When the draft was written back in 2015/16, the PAP was aimed at consumer debt only and expressly said that it “does not apply to business to business debts”. But when it went to final draft at the beginning of 2017, the words “unless the debtor is a sole trader” were added.
This is a change that has caused a huge amount of pain for B2B creditors.
Let’s take a commercial client with a broad range of customers – sole traders, partnerships and limited companies – as an example. They now have to examine their ledger and separate out the sole traders from the rest of the portfolio and treat them under the PAP; either that, or rely on their third-party collections team to split it out for them.
In this scenario, who will ultimately pay for this unnecessary administration of the ledger(s)? The cost of the never-ending PAP letters before action (LBAs), and the possible 30, 60 or even 90 day delays in payment that affect cash flow, will have to be paid for somewhere within the B2B creditor’s budget.
I suspect that this shortfall will be passed back up the line on to their customers, the same people the PAP was supposed to protect.
Also, where do partnerships stand within the PAP? Are they a collection of individuals and therefore within the scope, or do we take the lead from its wording and focus on sole traders only?
And where does this grey area stop? Does a personal guarantor who guarantees the commercial debt of a company have to be treated in the same way as a sole trader? Based on current understanding, I would say it does, as we are now pursuing an individual and that is clearly within the remit of the PAP.
The water is muddied further here by additional levels of admin. The B2B creditor in this scenario would have to send one form of LBA to the limited company, before then sending a 30-day PAP LBA to the personal guarantor.

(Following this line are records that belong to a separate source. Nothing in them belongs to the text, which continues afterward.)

-- ==== Sys2Proof/Safety.lean ====
section
/-!
DEFINITION. The terms that claims are stated in: a command completes with a result, what it leaves as it was, and the terms of each family.
-/

namespace Sys2Proof.Machine

/-- The command answers a next state, and that state has the property. -/
def Completes (c : Instr) (s : State) (P : State → Prop) : Prop := ∃ t, exec c s = .next t ∧ P t

/-- Every dictionary object but those in a set reads as before. -/
def ObjsKept (written : Key → Prop) (s t : State) : Prop := ∀ k, ¬ written k → t.obj k = s.obj k

/-- Every byte of the byte memories reads as before: DRAM and core-local SRAM. -/
def MemoryKept (s t : State) : Prop :=
  (∀ a, cellRead t.mem.dram a = cellRead s.mem.dram a) ∧ (∀ a, cellRead t.mem.sram a = cellRead s.mem.sram a) ∧
  ∀ a, cellRead t.mem.secSram a = cellRead s.mem.secSram a

/-- The parts of the state. -/
inductive Part where
  | objs | power | dict | start | fw | media | chan | dec | players | acts | engines | groups | traces | motion | girth | host | layout | mem | fab | coll | raised | outs | free | pending
  deriving DecidableEq, Repr

/-- One part of the state is as it was. -/
def Part.same : Part → State → State → Prop
  | .objs, s, t => t.objs = s.objs
  | .power, s, t => t.power = s.power
  | .dict, s, t => t.dict = s.dict
  | .start, s, t => t.start = s.start
  | .fw, s, t => t.fw = s.fw
  | .media, s, t => t.media = s.media
  | .chan, s, t => t.chan = s.chan
  | .dec, s, t => t.dec = s.dec
  | .players, s, t => t.players = s.players
  | .acts, s, t => t.acts = s.acts
  | .engines, s, t => t.engines = s.engines
  | .groups, s, t => t.groups = s.groups
  | .traces, s, t => t.traces = s.traces
  | .motion, s, t => t.motion = s.motion
  | .girth, s, t => t.girth = s.girth
  | .host, s, t => t.host = s.host
  | .layout, s, t => t.layout = s.layout
  | .mem, s, t => t.mem = s.mem
  | .fab, s, t => t.fab = s.fab
  | .coll, s, t => t.coll = s.coll
  | .raised, s, t => t.raised = s.raised
  | .outs, s, t => t.outs = s.outs
  | .free, s, t => t.free = s.free
  | .pending, s, t => t.pending = s.pending

/-- Nothing outside these parts has changed. -/
def SameBut (T : List Part) (s t : State) : Prop := ∀ p, p ∉ T → p.same s t

/-- The parts of the state that a command can change. The queue is in none of them: a command never queues another. -/
def touches : Instr → List Part
  | .factoryFrameGap => []
  | .synthLock _ | .preampFaultRelease _ => [.chan]
  | .ledgerMirror => [.coll]
  | .blobStagingAbandon _ _ => [.dict]
  | .reinNop _ | .reinAdd _ _ _ _ | .reinSub _ _ _ _ | .reinAddw _ _ _ _ | .reinSubw _ _ _ _ | .reinAnd _ _ _ _ | .reinOr _ _ _ _
  | .reinXor _ _ _ _ | .reinMin _ _ _ _ | .reinMax _ _ _ _ | .reinAbs _ _ _ | .reinNeg _ _ _ | .reinShl _ _ _ _ | .reinShr _ _ _ _
  | .reinShrl _ _ _ _ | .reinLi _ _ _ | .reinLui _ _ _ | .reinAddi _ _ _ _ | .reinIn _ _ _ | .reinOut _ _ _ | .reinSetcb _ _
  | .reinMul _ _ _ _ | .reinMac _ _ _ _ | .reinMsu _ _ _ _ | .reinClra _ _ | .reinLda _ _ _ | .reinRnd _ _ _ _ _ | .reinB _ _
  | .reinBz _ _ _ | .reinBnz _ _ _ | .reinBlt _ _ _ | .reinBge _ _ _ | .reinDbnz _ _ _ | .engineReloadDone _ | .snapshotCopyDone _ =>
    [.engines]
  | .lifecycleNonceExpire => [.fw]
  | .perstDeassert _ | .sqDoorbell _ _ _ => [.host]
  | .rebuildCheckpoint => [.layout]
  | .zeroRangeDone | .keeperSlotErased _ | .supersededPageProgrammed => [.mem]
  | .spinCmd _ | .rampContact _ => [.motion]
  | .feedPresent _ | .pwrdisRelease | .throttleExit _ | .probationEnd _ | .safeEntriesExpire | .dynamicAddressAssignment _ => [.objs]
  | .freezeHangoverEnd _ _ => [.chan, .players]
  | .ledgerBandCopy => [.coll, .outs]
  | .holdCopyDone _ _ => [.dec, .mem]
  | .bolhobaUnknownOpcode _ _ _ _ => [.dict, .outs]
  | .spdmGetVersion _ | .spdmNegotiateAlgorithms _ _ | .spdmGetDigests _ | .spdmGetCertificate _ _ _ _ | .spdmUnsupported _ _
  | .tapInstruction _ => [.fw, .outs]
  | .ccEnSet _ => [.host, .free]
  | .ledgerMirrorDone => [.objs, .coll]
  | .ladderDeep _ | .ladderReleaseHold _ => [.objs, .dec]
  | .masterLoss | .joinListenTimeout _ | .dictRequestTimeout => [.objs, .girth]
  | .linkTrainingDone _ _ _ => [.objs, .host]
  | .cacheMaintDone _ => [.objs, .mem]
  | .heartbeat _ | .resetNotice _ | .linkStatus _ _ | .spinAlignEnd | .spindleStandstill => [.objs, .motion]
  | .feedSwitchReclose _ => [.objs, .power]
  | .throttleEnter _ | .vcoreSteer _ => [.objs, .raised]
  | .sentenceRecordWrite _ => [.players, .mem]
  | .sampleOverrun _ _ => [.players, .raised]
  | .holderMoveDone _ _ => [.fw, .media, .outs]
  | .spdmGetCapabilities _ _ | .spdmChallenge _ _ _ _ | .spdmGetMeasurements _ _ _ _ _ => [.fw, .outs, .free]
  | .ladderAverage _ => [.objs, .dec, .mem]
  | .storeCommit _ => [.objs, .dict, .raised]
  | .announcementEnd _ => [.objs, .engines, .girth]
  | .activationBankSwitch => [.objs, .fw, .acts]
  | .wiMirrorPoint | .reshapeGroupCopy => [.objs, .layout, .outs]
  | .pageSubstitutionDone _ => [.objs, .mem, .raised]
  | .vcmCmd _ _ _ | .driveMsg _ => [.objs, .motion, .free]
  | .maOvercurrent _ => [.objs, .motion, .raised]
  | .dumpSealed _ _ => [.power, .mem, .outs]
  | .mirrorRetry _ _ => [.media, .layout, .raised, .outs]
  | .reinLatch _ _ => [.objs, .chan, .groups, .outs]
  | .longFreeze _ _ => [.objs, .chan, .players, .free]
  | .ladderRequestEnd _ => [.objs, .dec, .mem, .free]
  | .detectorPassDone _ _ _ => [.objs, .dec, .raised, .free]
  | .bundleWriteDone => [.objs, .fw, .media, .outs]
  | .lifecycleNonceRead _ => [.objs, .fw, .outs, .free]
  | .syncPeriod | .phasePeriod | .healthPeriod | .healthDeferred | .seekCancel _ => [.objs, .girth, .outs, .free]
  | .candidateWaitEnd => [.objs, .girth, .raised, .free]
  | .dmaDescriptorFetched _ _ | .dmaBeatsAcknowledged _ | .dmaReadbackDone _ | .dmaBeatError _ _ _ _ | .fabricAck _ _ _ =>
    [.objs, .mem, .fab, .free]
  | .cacheFillReturn _ => [.objs, .mem, .outs, .free]
  | .ps3IdleTimeout => [.objs, .motion, .host, .free]
  | .unitQuiesced _ => [.objs, .motion, .layout, .free]
  | .zeroCross _ _ | .zeroCrossMissing | .spindleDriverFault | .headLoadTimeout _ => [.objs, .motion, .raised, .free]
  | .thermalAsperity _ _ | .dropDetect _ _ | .syncWindowEnd _ _ _ => [.objs, .chan, .players, .raised, .free]
  | .decodeDeadline _ => [.objs, .dec, .players, .mem, .free]
  | .reinDone _ => [.objs, .dict, .engines, .groups, .free]
  | .bolhobaGet _ | .bolhobaListGet _ _ | .bolhobaBlockRead _ _ _ => [.objs, .dict, .fw, .outs, .free]
  | .bundleStageLast _ _ _ | .recoveryImageLast _ _ _ | .ownerKeyWrite _ _ _ | .certChainWrite _ _ _ _ =>
    [.objs, .dict, .fw, .raised, .outs]
  | .girthSync _ _ _ _ _ _ _ | .girthPhase _ _ _ | .girthSeek _ _ _ _ _ _ | .girthHealth _ _ | .girthDictResponse _ _ _ _ _ _ _
  | .girthUnknownType _ _ _ => [.objs, .girth, .raised, .outs, .free]
  | .grownEntryCommit _ _ => [.objs, .media, .layout, .raised, .outs]
  | .commandFetch _ _ _ | .asyncEventRequest _ _ => [.objs, .motion, .host, .outs, .free]
  | .writeFifoEmpty _ => [.objs, .chan, .players, .mem, .outs, .free]
  | .ldpcIterationDone _ _ _ => [.objs, .dec, .players, .mem, .raised, .free]
  | .reinLd _ _ _ _ | .reinSt _ _ _ _ | .reinCall _ _ | .reinRet _ | .reinProgramFault _ | .reinBudgetStop _ =>
    [.objs, .dict, .engines, .groups, .raised, .free]
  | .bolhobaBlockWrite _ _ _ _ | .windowRead _ _ _ => [.objs, .dict, .fw, .raised, .outs, .free]
  | .arbiterGrant _ => [.objs, .dict, .mem, .fab, .raised, .free]
  | .girthDictGet _ _ _ _ _ => [.objs, .fw, .girth, .raised, .outs, .free]
  | .grownDefectReadback _ _ _ _ _ _ _ => [.objs, .media, .layout, .raised, .outs, .free]
  | .firmwareCommitInvalidAction _ | .createIoSq _ | .createIoCq _ | .deleteIoSq _ | .deleteIoCq _ | .getLogPage _ | .identify _
  | .nvmeAbort _ | .setFeatures _ | .setFeaturesPowerManagement _ | .setFeaturesErrorRecovery _ | .setFeaturesVwc _ | .getFeatures _
  | .namespaceAttachment _ _ | .getLbaStatus _ | .nvmeFlush _ | .nvmeRead _ _ | .nvmeVerify _ _ | .reservationRegister _ _ _
  | .reservationReport _ | .reservationAcquire _ _ _ | .reservationPreemptAndAbort _ _ _ | .reservationRelease _ _ | .invalidOpcode _
  | .readTransferred _ | .shutdownNormal _ | .tlerExpire _ _ | .cqHeadDoorbell _ _ _ | .reservationStateWritten _ =>
    [.objs, .motion, .host, .coll, .outs, .free]
  | .powerGood | .railsUp | .attemptBegin _ => [.objs, .power, .start, .motion, .raised, .free]
  | .captureEnd _ _ => [.objs, .chan, .dec, .players, .mem, .raised, .free]
  | .writePayloadPoisoned _ _ => [.objs, .chan, .players, .mem, .raised, .outs, .free]
  | .unitReadmit _ => [.objs, .dec, .girth, .host, .layout, .coll, .free]
  | .dictionaryGet _ | .dictionaryListRead _ | .firmwareImageDownload _ _ | .firmwareCommitActivate _ | .firmwareCommitActivateNow _
  | .firmwareCommitDone | .sanitize _ _ | .formatNvm _ | .securitySend _ _ | .securityReceive _ | .shutdownAbrupt _ =>
    [.objs, .fw, .motion, .host, .coll, .outs, .free]
  | .destageUpdate _ _ => [.objs, .host, .layout, .mem, .raised, .outs, .free]
  | .ladderStepAdvance _ _ _ _ _ _ => [.objs, .media, .dec, .layout, .mem, .raised, .free]
  | .resyncGroup _ _ | .rebuildStripe _ _ | .patrolStripe _ _ => [.objs, .media, .host, .layout, .raised, .outs, .free]
  | .powerStateSafePoint => [.objs, .motion, .host, .layout, .coll, .outs, .free]
  | .writeUnsafe _ _ _ | .synthUnlock _ | .preampFaultAssert _ | .preampFrameDone _ _ _ =>
    [.objs, .chan, .players, .traces, .mem, .raised, .outs, .free]
  | .dictionaryBlockRead _ => [.objs, .dict, .fw, .motion, .host, .coll, .outs, .free]
  | .firmwareCommitReplace _ | .firmwareCommitReplaceActivate _ => [.objs, .fw, .motion, .host, .coll, .raised, .outs, .free]
  | .namespaceCreate _ _ _ => [.objs, .fw, .motion, .host, .layout, .coll, .outs, .free]
  | .writeCached _ => [.objs, .motion, .host, .layout, .coll, .raised, .outs, .free]
  | .nvmeWrite _ _ => [.objs, .motion, .host, .layout, .mem, .coll, .outs, .free]
  | .gateEntryExecute _ _ _ => [.objs, .chan, .dec, .players, .traces, .mem, .raised, .outs, .free]
  | .servoSyncTimeout _ | .sentenceFetchDone _ | .sentenceUnderrun _ | .sentenceEnd _ =>
    [.objs, .chan, .players, .acts, .traces, .mem, .raised, .outs, .free]
  | .activationStaged => [.objs, .fw, .acts, .motion, .host, .coll, .raised, .outs, .free]
  | .namespaceDelete _ | .writeZeroes _ | .datasetManagement _ => [.objs, .motion, .host, .layout, .mem, .coll, .raised, .outs, .free]
  | .clauseStep _ _ _ | .clauseGoto _ _ _ | .clauseCall _ _ _ | .clauseRet _ _ _ | .clauseSetcnt _ _ _ | .clauseLoop _ _ _
  | .clauseSector _ _ _ | .clauseIfwrite _ _ _ | .clauseIfparity _ _ _ | .clauseEnd _ _ _ | .clauseBad _ _ | .clauseTimeEnd _
  | .clauseWaitMet _ _ _ | .clauseWaitTimeout _ | .playerStallEnd _ | .windowEndReached _ | .playerMemoryFault _ _ =>
    [.objs, .chan, .dec, .players, .acts, .traces, .mem, .raised, .outs, .free]
  | .v3p3Overcurrent _ | .preampFaultPersist _ | .vcmOvercurrent _ =>
    [.objs, .chan, .dec, .players, .acts, .traces, .motion, .layout, .mem, .raised, .outs, .free]
  | .fabricNak _ _ => [.objs, .dict, .chan, .dec, .players, .acts, .traces, .layout, .mem, .fab, .raised, .outs, .free]
  | .feedLost _ _ | .pwrdisAssert | .heartbeatLoss =>
    [.objs, .power, .chan, .dec, .players, .acts, .traces, .motion, .host, .mem, .raised, .outs, .free]
  | .safeRestartTimeout => [.objs, .power, .start, .chan, .dec, .players, .acts, .traces, .motion, .host, .mem, .raised, .outs, .free]
  | .railsOff | .vmCollapse =>
    [.objs, .power, .dict, .start, .fw, .media, .chan, .dec, .players, .acts, .engines, .groups, .traces, .motion, .girth, .host,
    .layout, .mem, .fab, .coll, .raised, .outs]
  | .thermalShutdown _ | .powerCapWrite _ _ | .dictionarySet _ _ | .dictionarySetList _ _ | .bolhobaSet _ _ _ _ | .bolhobaListSet _ _
  | .windowWrite _ _ _ _ | .mbRead _ | .mbWrite _ | .mbWriteLast _ | .mbTransferDone _ | .store _ _ | .restoreDefaults _ _
  | .unitDisable _ _ | .unitEnable _ _ _ | .objectWrite _ _ _ _ _ _ | .startStepEnd _ _ | .stepWatchdog _ | .startDeadline
  | .restartNormal _ | .restartMaintenance _ | .perstAssert _ | .activationFreezeEnd _ | .lifecycleRequest _ _ | .servoSync _ _ _ _
  | .preampAccess _ _ _ | .ringTailWrite _ _ | .sentenceLoad _ _ _ | .playerAbort _ _ _ | .outerTrigger _ | .reinCompare _ _
  | .pairHoldRerunEnd _ | .reinMemoryFault _ | .coefWrite _ _ _ | .snapRequest _ _ _ | .inject _ _ _ | .traceArm _ _ _ | .traceForce _ _ _
  | .linkResend _ | .linkObject _ _ _ _ | .senseMsg _ _ _ | .motionDieLost | .spinRampEnd _ | .retractParked _ _ | .retractTimeout _
  | .girthDictSet _ _ _ _ _ _ | .announce _ _ | .dictRequest _ _ | .ccEnClear _ | .functionLevelReset _ | .pcieLinkDown _
  | .nvmSubsystemReset | .stripeUpdateRetire _ | .journalReplay _ | .retireSurface _ _ | .reshapeRequest _ _ | .reshapeCancel _ _
  | .reshapeSwitch | .zeroRange _ _ | .cacheClean _ | .cacheInvalidate _ | .cacheCleanInvalidate _ | .cacheFillLock _ | .cacheUnlock _
  | .cacheCleanSw _ | .cacheInvalidateSw _ | .cacheCleanInvalidateSw _ | .dmaGo _ _ _ | .dmaChainGo _ _ _ | .dmaStop _ _ _
  | .notifyClear _ _ _ | .collectorEvent _ | .coreWatchdog _ | .collectorSelfFault _ | .captureClear _ _ _ | .clearUpto _ _ | .clearAll _ _
  | .unretire _ _ | .sourceEntryWrite _ _ _ | .spindleReinTrigger _ | .coreMemoryAccess _ _ _ _ _ | .cryptoEraseDone _ =>
    [.objs, .power, .dict, .start, .fw, .media, .chan, .dec, .players, .acts, .engines, .groups, .traces, .motion, .girth, .host,
    .layout, .mem, .fab, .coll, .raised, .outs, .free]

Or is it regarded as good practice to ‘miss out’ the LBA to the company and go straight for the guarantor? As a creditor, are we all happy that we have established the company’s inability to pay?
In this instance, it’s easy to see that the director (who is likely to be the personal guarantor) could receive one demand for payment within 14 days addressed to his company, and then another demand for payment to be paid within 30 days.
This causes a confusing circumstance, which could potentially delay the LBA to the limited company by 16 days, causing yet more delay, administration and further problems for the B2B creditor.
To summarise, I hope the PAP is revisited soon and some more input sought from the B2B community so that some amendments are made to it and we achieve a fair and consistent regime for the treatment of all.
Dare I say go back to the original draft and exclude all B2B debts?